What will influence the personnel decisions of tomorrow? How can candidates score points? Let’s start with the classic components: cover letter, resume, degrees and certificates. Is the emphasis shifting here?
Assessing the significance of each element can sometimes vary considerably with each aspirant. Most candidates consider the cover letter especially important, today and going forward. In contrast, companies have come to place less value on the cover letter. Even more than before, the resume stands front and center for potential employers and contractors.
The resume and practical experience top the list.
Recruiters in the field of IT consider the resume and the occupational experience it reflects as particularly significant. Playing into this is the fact that online applications, much more so than traditional application by mail, lead to evaluation of resumes, degrees and certificates prior to the cover letter. Previously, decision-makers’ first glance fell automatically on the cover letter and applicant photo. But this is no longer the case. Currently and in the future, the other components are often given priority. In many cases, candidates have already been shortlisted before an eye has even been cast on the cover letter. It is often not even taken into consideration.
Once-meaningful school certificates are rapidly losing influence on personnel decisions.

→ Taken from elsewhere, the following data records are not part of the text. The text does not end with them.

-- ==== Sys2Proof/Laws/KeepsSessions.lean ====
section
/-! SUPPORT. `Keeps` for the operations and meanings of Machine/: MbxOps, SecOps, RegOps, Sessions, Tether, Spdm. Each lemma says what an operation may change, and
that it keeps the rest. -/

namespace Sys2Proof.Machine

set_option Elab.async false

/-! ### MbxOps -/

theorem keeps_setRsp {F : List Piece} {a s : State} {ch : ℕ} {full : Bool} {len token : ℕ} (hF : [.MBX_S, .HTI_W_MBRSP] ⊆ F) (hs : Keeps F a s) :
    Keeps F a (State.setRsp s ch full len token) := by
  delta State.setRsp
  exact keeps_ite (fun _ => keeps_wr (keeps_wr (keeps_wr hs ⟨rfl, hF (by decide +kernel)⟩) ⟨rfl, hF (by decide +kernel)⟩) ⟨rfl, hF
      (by decide +kernel)⟩) (fun _ => keeps_wr (keeps_wr (keeps_wr hs ⟨rfl, hF (by decide +kernel)⟩) ⟨rfl, hF (by decide +kernel)⟩) ⟨rfl, hF
          (by decide +kernel)⟩)

theorem keeps_setBusy {F : List Piece} {a s : State} {ch : ℕ} {b : Bool} (hF : [.MBX_S, .HTI_W_MBSTS] ⊆ F) (hs : Keeps F a s) :
    Keeps F a (State.setBusy s ch b) := by
  delta State.setBusy
  exact keeps_ite (fun _ => keeps_wr hs ⟨rfl, hF (by decide +kernel)⟩) (fun _ => keeps_wr hs ⟨rfl, hF (by decide +kernel)⟩)

theorem keeps_setMbx {F : List Piece} {a s : State} {m : Mbx} (hF : [.mbx] ⊆ F) (hs : Keeps F a s) :
    Keeps F a (State.setMbx s m) := by
  delta State.setMbx
  exact Keeps.other hs (hmbx := .inr (hF (by decide +kernel)))

theorem keeps_setChan {F : List Piece} {a s : State} {ch : ℕ} {c : Chan} (hF : [.mbx] ⊆ F) (hs : Keeps F a s) :
    Keeps F a (State.setChan s ch c) := by
  delta State.setChan
  exact keeps_setMbx (Piece.sub hF (by decide +kernel)) hs

theorem keeps_setReject {F : List Piece} {a s : State} {ch : ℕ} (hF : [.MBX_S, .HTI_W_MBSTS] ⊆ F) (hs : Keeps F a s) :
    Keeps F a (State.setReject s ch) := by
  delta State.setReject
  exact keeps_ite (fun _ => keeps_wr hs ⟨rfl, hF (by decide +kernel)⟩) (fun _ => keeps_wr hs ⟨rfl, hF (by decide +kernel)⟩)

theorem keeps_seal {F : List Piece} {a s : State} {ch path value : ℕ} (hF : [.mbx, .MBX_S, .MBX_CNT, .HTI_W_MBSTS] ⊆ F) (hs : Keeps F a s) :
    Keeps F a (State.seal s ch path value) := by
  delta State.seal
  extract_lets +onlyGivenNames -merge -lift -underBinder v1
  clear_value v1
  refine keeps_ite (fun _ => keeps_bump (keeps_setReject (Piece.sub hF (by decide +kernel)) hs) ⟨rfl, hF (by decide +kernel)⟩) (fun _ => ?_)
  extract_lets +onlyGivenNames -merge -lift -underBinder v2
  clear_value v2
  extract_lets +onlyGivenNames -merge -lift -underBinder s3
  have h4 : Keeps F a s3 := by
    unfold s3
    exact keeps_setChan (Piece.sub hF (by decide +kernel)) hs
  clear_value s3
  extract_lets +onlyGivenNames -merge -lift -underBinder s5
  have h6 : Keeps F a s5 := by
    unfold s5
    exact keeps_ite (fun _ => h4) (fun _ => keeps_wr h4 ⟨rfl, hF (by decide +kernel)⟩)
  clear_value s5
  exact keeps_bump (keeps_setBusy (Piece.sub hF (by decide +kernel)) h6) ⟨rfl, hF (by decide +kernel)⟩

theorem keeps_procedure {F : List Piece} {a s : State} {ch p : ℕ} {f : Chan → State → State} (hs : Keeps F a s) (hf : ∀ y0 y1, Keeps F a y1 →
    Keeps F a (f y0 y1)) :
    Keeps F a (State.procedure s ch p f) := by
  delta State.procedure
  extract_lets +onlyGivenNames -merge -lift -underBinder v1
  clear_value v1
  exact keeps_ite (fun _ => hf _ _ hs) (fun _ => hs)

theorem keeps_refreshMode {F : List Piece} {a s : State} {p : ℕ} (hF : [.mbx, .MBX_SUM, .MBX_MODE, .HTI_CNT] ⊆ F) (hs : Keeps F a s) :
    Keeps F a (State.refreshMode s p) := by
  delta State.refreshMode
  extract_lets +onlyGivenNames -merge -lift -underBinder v1 v2
  clear_value v1 v2
  extract_lets +onlyGivenNames -merge -lift -underBinder s3
  have h4 : Keeps F a s3 := by
    unfold s3
    exact keeps_wr hs (by split <;> exact ⟨rfl, hF (by decide +kernel)⟩)
  clear_value s3
  refine keeps_ite (fun _ => ?_) (fun _ => ?_)
  · extract_lets +onlyGivenNames -merge -lift -underBinder v5
    clear_value v5
    extract_lets +onlyGivenNames -merge -lift -underBinder s6
    have h7 : Keeps F a s6 := by
      unfold s6
      exact keeps_foldl (fun s8 x9 h10 => keeps_ite (fun _ => h10) (fun _ => keeps_foldl (fun s11 x12 h13 => keeps_ite (fun _ => keeps_signal
          (Piece.sub hF (by decide +kernel)) h13) (fun _ => h13)) h10)) h4
    clear_value s6
    extract_lets +onlyGivenNames -merge -lift -underBinder s14
    have h15 : Keeps F a s14 := by
      unfold s14
      exact keeps_wr h7 ⟨rfl, hF (by decide +kernel)⟩
    clear_value s14
    exact keeps_setMbx (Piece.sub hF (by decide +kernel)) h15
  · refine keeps_ite (fun _ => ?_) (fun _ => h4)
    extract_lets +onlyGivenNames -merge -lift -underBinder v16
    clear_value v16
    extract_lets +onlyGivenNames -merge -lift -underBinder s17
    have h18 : Keeps F a s17 := by
      unfold s17
      exact keeps_wr h4 ⟨rfl, hF (by decide +kernel)⟩
    clear_value s17
    exact keeps_ite (fun _ => h18) (fun _ => keeps_sumWrite (Piece.sub hF (by decide +kernel)) h18)

theorem keeps_evtOff {F : List Piece} {a s : State} {c : ℕ} (hF : [.mbx] ⊆ F) (hs : Keeps F a s) :
    Keeps F a (State.evtOff s c) := by
  delta State.evtOff
  exact keeps_setEvt (Piece.sub hF (by decide +kernel)) hs

theorem keeps_reply {F : List Piece} {a s : State} {ch : ℕ} {st : Status} {cause n results : ℕ} (hF : [.mbx] ⊆ F) (hs : Keeps F a s) :
    Keeps F a (State.reply s ch st cause n results) := by
  delta State.reply
  extract_lets +onlyGivenNames -merge -lift -underBinder v1
  clear_value v1
  exact keeps_setChan (Piece.sub hF (by decide +kernel)) hs

theorem keeps_dropPos {F : List Piece} {a s : State} {c p : ℕ} (hF : [.MBX_SUM, .MBX_CTX] ⊆ F) (hs : Keeps F a s) :
    Keeps F a (State.dropPos s c p) := by
  delta State.dropPos
  refine keeps_ite (fun _ => hs) (fun _ => ?_)
  extract_lets +onlyGivenNames -merge -lift -underBinder v1
  clear_value v1
  extract_lets +onlyGivenNames -merge -lift -underBinder s2
  have h3 : Keeps F a s2 := by
    unfold s2
    exact keeps_wr (keeps_wr hs ⟨rfl, hF (by decide +kernel)⟩) ⟨rfl, hF (by decide +kernel)⟩
  clear_value s2
  extract_lets +onlyGivenNames -merge -lift -underBinder s4
  have h5 : Keeps F a s4 := by
    unfold s4
    exact keeps_wr h3 ⟨rfl, hF (by decide +kernel)⟩
  clear_value s4
  split
  · exact keeps_wr (keeps_wr h5 ⟨rfl, hF (by decide +kernel)⟩) ⟨rfl, hF (by decide +kernel)⟩
  · exact h5

theorem keeps_takePos {F : List Piece} {a s : State} {c : ℕ} (hF : [.MBX_CTX] ⊆ F) (hs : Keeps F a s) :
    Keeps F a (State.takePos s c) := by
  delta State.takePos
  extract_lets +onlyGivenNames -merge -lift -underBinder v1
  clear_value v1
  split
  · exact keeps_wr (keeps_wr hs ⟨rfl, hF (by decide +kernel)⟩) ⟨rfl, hF (by decide +kernel)⟩
  · exact hs

theorem keeps_clearChannel {F : List Piece} {a s : State} {c : ℕ} (hF : [.mbx] ⊆ F) (hs : Keeps F a s) :
    Keeps F a (State.clearChannel s c) := by
  delta State.clearChannel
  extract_lets +onlyGivenNames -merge -lift -underBinder v1
  clear_value v1
  exact keeps_setMbx (Piece.sub hF (by decide +kernel)) hs

/-! ### SecOps -/

theorem keeps_setSec {F : List Piece} {a s : State} {c : Sec} (hF : [.sec] ⊆ F) (hs : Keeps F a s) :
    Keeps F a (State.setSec s c) := by
  delta State.setSec
  exact Keeps.other hs (hsec := .inr (hF (by decide +kernel)))

theorem keeps_dropJobKey {F : List Piece} {a s : State} {c i : ℕ} (hF : [.sec, .SEC_CTX] ⊆ F) (hs : Keeps F a s) :
    Keeps F a (State.dropJobKey s c i) := by
  delta State.dropJobKey
  extract_lets +onlyGivenNames -merge -lift -underBinder v1
  clear_value v1
  extract_lets +onlyGivenNames -merge -lift -underBinder s2
  have h3 : Keeps F a s2 := by
    unfold s2
    exact keeps_setSec (Piece.sub hF (by decide +kernel)) hs
  clear_value s2
  exact keeps_wr (keeps_wrBit (keeps_wrBit h3 ⟨rfl, hF (by decide +kernel)⟩) ⟨rfl, hF (by decide +kernel)⟩) ⟨rfl, hF (by decide +kernel)⟩

theorem keeps_freePlaces {F : List Piece} {a s : State} (hF : [.hti, .mbx, .ses, .tier, .gore, .attn, .fleet, .pool, .rcl, .ring, .TIER_OBJ,
    .TIER_DRV, .TIER_CNT, .SHP_CTX_CNT, .SEC_CNT, .RING_CNT, .RCL_IDX, .RCL_GAUGE, .RCL_CNT, .POOL_OBJ, .POOL_CNT, .MBX_SUM, .MBX_CNT,
        .HTI_W_QFAULT, .HTI_W_MBSTS, .HTI_W_EVT, .HTI_CNT, .GORE_TILE_CNT, .GORE_SHAPE, .GORE_CTX, .GORE_CTX_CNT, .CTL_SES, .CTL_SES_CNT,
            .CTL_READY] ⊆ F) (hs : Keeps F a s) :
    Keeps F a (State.freePlaces s) := by
  delta State.freePlaces
  extract_lets +onlyGivenNames -merge -lift -underBinder v1 v2
  clear_value v1 v2
  extract_lets +onlyGivenNames -merge -lift -underBinder s3
  have h4 : Keeps F a s3 := by
    unfold s3
    exact keeps_foldl (fun s5 x6 h7 => keeps_putPage (Piece.sub hF (by decide +kernel)) h7) hs
  clear_value s3
  extract_lets +onlyGivenNames -merge -lift -underBinder s8
  have h9 : Keeps F a s8 := by
    unfold s8
    exact keeps_bump h4 ⟨rfl, hF (by decide +kernel)⟩
  clear_value s8
  extract_lets +onlyGivenNames -merge -lift -underBinder s10
  have h11 : Keeps F a s10 := by
    unfold s10
    exact keeps_foldl (fun s12 x13 h14 => keeps_ite (fun _ => keeps_emit h14) (fun _ => h14)) h9
  clear_value s10
  extract_lets +onlyGivenNames -merge -lift -underBinder v15
  clear_value v15
  extract_lets +onlyGivenNames -merge -lift -underBinder s16
  have h17 : Keeps F a s16 := by
    unfold s16
    refine keeps_foldl (fun s18 x19 h20 => ?_) h11
    extract_lets +onlyGivenNames -merge -lift -underBinder v21 v22
    clear_value v21 v22
    exact keeps_ownerLost (Piece.sub hF (by decide +kernel)) h20
  clear_value s16
  exact keeps_flushGone (Piece.sub hF (by decide +kernel)) (keeps_flushLost (Piece.sub hF (by decide +kernel)) h17)

theorem keeps_tdiError {F : List Piece} {a s : State} {c : ℕ} (hF : [.hti, .mbx, .ses, .tier, .gore, .attn, .pwr, .fab, .fleet, .dec, .pool,
    .rcl, .ring, .TIER_RSV, .TIER_OBJ, .TIER_DRV, .TIER_CNT, .SHP_CTX_CNT, .SEC_CTX, .SEC_CNT, .RING_CNT, .RCL_IDX, .RCL_GAUGE, .RCL_CTX_CNT,
        .RCL_CNT, .PWR_DROGUE, .PWR_CNT, .POOL_REGION, .POOL_OBJ, .POOL_LEND, .POOL_CNT, .MBX_SUM, .MBX_CNT, .HTI_W_QFAULT, .HTI_W_MBSTS,
            .HTI_W_EVT, .HTI_CNT, .GORE_TILE_CNT, .GORE_ROLE, .GORE_PANEL, .GORE_CTX, .GORE_CTX_CNT, .GORE_CNT, .GORE_ATTN_CNT, .CTL_SES,
                .CTL_SES_CNT, .CTL_READY, .CTL_PM, .CTL_ADM, .CTL_ADM_CNT] ⊆ F) (hs : Keeps F a s) :
    Keeps F a (State.tdiError s c) := by
  delta State.tdiError
  extract_lets +onlyGivenNames -merge -lift -underBinder v1
  clear_value v1
  exact keeps_ite (fun _ => keeps_bump (keeps_wr (keeps_endCmds (Piece.sub hF (by decide +kernel)) hs) ⟨rfl, hF (by decide +kernel)⟩) ⟨rfl, hF
      (by decide +kernel)⟩) (fun _ => hs)

theorem keeps_tdiErrors {F : List Piece} {a s : State} {p : ℕ → Bool} (hF : [.hti, .mbx, .ses, .tier, .gore, .attn, .pwr, .fab, .fleet, .dec,
    .pool, .rcl, .ring, .TIER_RSV, .TIER_OBJ, .TIER_DRV, .TIER_CNT, .SHP_CTX_CNT, .SEC_CTX, .SEC_CNT, .RING_CNT, .RCL_IDX, .RCL_GAUGE,
        .RCL_CTX_CNT, .RCL_CNT, .PWR_DROGUE, .PWR_CNT, .POOL_REGION, .POOL_OBJ, .POOL_LEND, .POOL_CNT, .MBX_SUM, .MBX_CNT, .HTI_W_QFAULT,
            .HTI_W_MBSTS, .HTI_W_EVT, .HTI_CNT, .GORE_TILE_CNT, .GORE_ROLE, .GORE_PANEL, .GORE_CTX, .GORE_CTX_CNT, .GORE_CNT, .GORE_ATTN_CNT,
                .CTL_SES, .CTL_SES_CNT, .CTL_READY, .CTL_PM, .CTL_ADM, .CTL_ADM_CNT] ⊆ F) (hs : Keeps F a s) :
    Keeps F a (State.tdiErrors s p) := by
  delta State.tdiErrors
  exact keeps_foldl (fun s1 x2 h3 => keeps_tdiError (Piece.sub hF (by decide +kernel)) h3) hs

theorem keeps_newStorage {F : List Piece} {a s : State} {c : ℕ} (hF : [.sec, .SEC_CTX] ⊆ F) (hs : Keeps F a s) :
    Keeps F a (State.newStorage s c) := by
  delta State.newStorage
  exact keeps_wr (keeps_tickFree (keeps_setSec (Piece.sub hF (by decide +kernel)) hs)) ⟨rfl, hF (by decide +kernel)⟩

theorem keeps_showFabric {F : List Piece} {a s : State} (hF : [.SEC_FABRIC] ⊆ F) (hs : Keeps F a s) :
    Keeps F a (State.showFabric s) := by
  delta State.showFabric
  extract_lets +onlyGivenNames -merge -lift -underBinder v1 v2
  clear_value v1 v2
  extract_lets +onlyGivenNames -merge -lift -underBinder s3
  have h4 : Keeps F a s3 := by
    unfold s3
    exact keeps_wr (keeps_wr hs ⟨rfl, hF (by decide +kernel)⟩) ⟨rfl, hF (by decide +kernel)⟩
  clear_value s3
  extract_lets +onlyGivenNames -merge -lift -underBinder s5
  have h6 : Keeps F a s5 := by
    unfold s5
    exact keeps_wr (keeps_wr h4 ⟨rfl, hF (by decide +kernel)⟩) ⟨rfl, hF (by decide +kernel)⟩
  clear_value s5
  extract_lets +onlyGivenNames -merge -lift -underBinder s7
  have h8 : Keeps F a s7 := by
    unfold s7
    exact keeps_wr (keeps_wr h6 ⟨rfl, hF (by decide +kernel)⟩) ⟨rfl, hF (by decide +kernel)⟩
  clear_value s7
  exact keeps_wr h8 ⟨rfl, hF (by decide +kernel)⟩

theorem keeps_dropFabric {F : List Piece} {a s : State} {i : ℕ} (hF : [.sec, .SEC_FABRIC] ⊆ F) (hs : Keeps F a s) :
    Keeps F a (State.dropFabric s i) := by
  delta State.dropFabric
  extract_lets +onlyGivenNames -merge -lift -underBinder v1
  clear_value v1
  extract_lets +onlyGivenNames -merge -lift -underBinder s2
  have h3 : Keeps F a s2 := by
    unfold s2
    exact keeps_setSec (Piece.sub hF (by decide +kernel)) hs
  clear_value s2
  exact keeps_showFabric (Piece.sub hF (by decide +kernel)) (keeps_wr h3 (by split <;> exact ⟨rfl, hF (by decide +kernel)⟩))

theorem keeps_setImport {F : List Piece} {a s : State} {c : ℕ} {key : Option ℕ} (hF : [.sec, .SEC_CTX] ⊆ F) (hs : Keeps F a s) :
    Keeps F a (State.setImport s c key) := by
  delta State.setImport
  exact keeps_wr (keeps_setSec (Piece.sub hF (by decide +kernel)) hs) ⟨rfl, hF (by decide +kernel)⟩

theorem keeps_eraseKeys {F : List Piece} {a s : State} {c : ℕ} (hF : [.sec, .SEC_CTX] ⊆ F) (hs : Keeps F a s) :
    Keeps F a (State.eraseKeys s c) := by
  delta State.eraseKeys
  exact keeps_setImport (Piece.sub hF (by decide +kernel)) (keeps_foldl (fun s1 x2 h3 => keeps_dropJobKey (Piece.sub hF (by decide +kernel)) h3) hs)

This is especially true when companies are seeking IT and software experts. School certificates are all but insignificant here. Important today and going forward are experience, recent job certificates and references, technical and university degrees, and language skills.
Algorithms filter applicants, a trend that will continue.
Already today, modern application-management systems can pre-screen applicants using previously specified algorithms. Only then does a flesh and blood person see the files and documents. The importance of software in personnel decisions will increase in the coming years, auguring cost and time savings, and even more neutrality with regard to an applicant’s gender, appearance, and family background. Digitization and the Internet also facilitate personal acquaintance with a candidate. Many recruiters and companies are already using video interviews.
Social networks improve the visibility of potential candidates.
While both online and email application have long been standard procedure, the picture at the two largest professional networks, Xing and LinkedIn, is more ambivalent. It has become customary to maintain a profile with at least one of the leading networks, and Xing and LinkedIn provide candidates with the advantage of being accessible online. For qualifications in high demand, candidates can also be contacted there directly, which is often the case in the IT sector. Convenient for candidates – but the actual decision for an applicant is not generally made here. The networks serve primarily to initiate contacts. Most successful applications will occur today and in the foreseeable future via personnel procurement, job portals, and company websites.
More rational decisions on future applications.
What’s positive about these trends: Components which the candidates themselves can influence, such as the resume, gain influence. Algorithms, and particularly pre-screening, make the application process more rational and neutral. The distant past, like school certificates, becomes even more insignificant. The focus falls ever more on expertise. All of these factors are trending toward accommodating the self-employed and freelancers.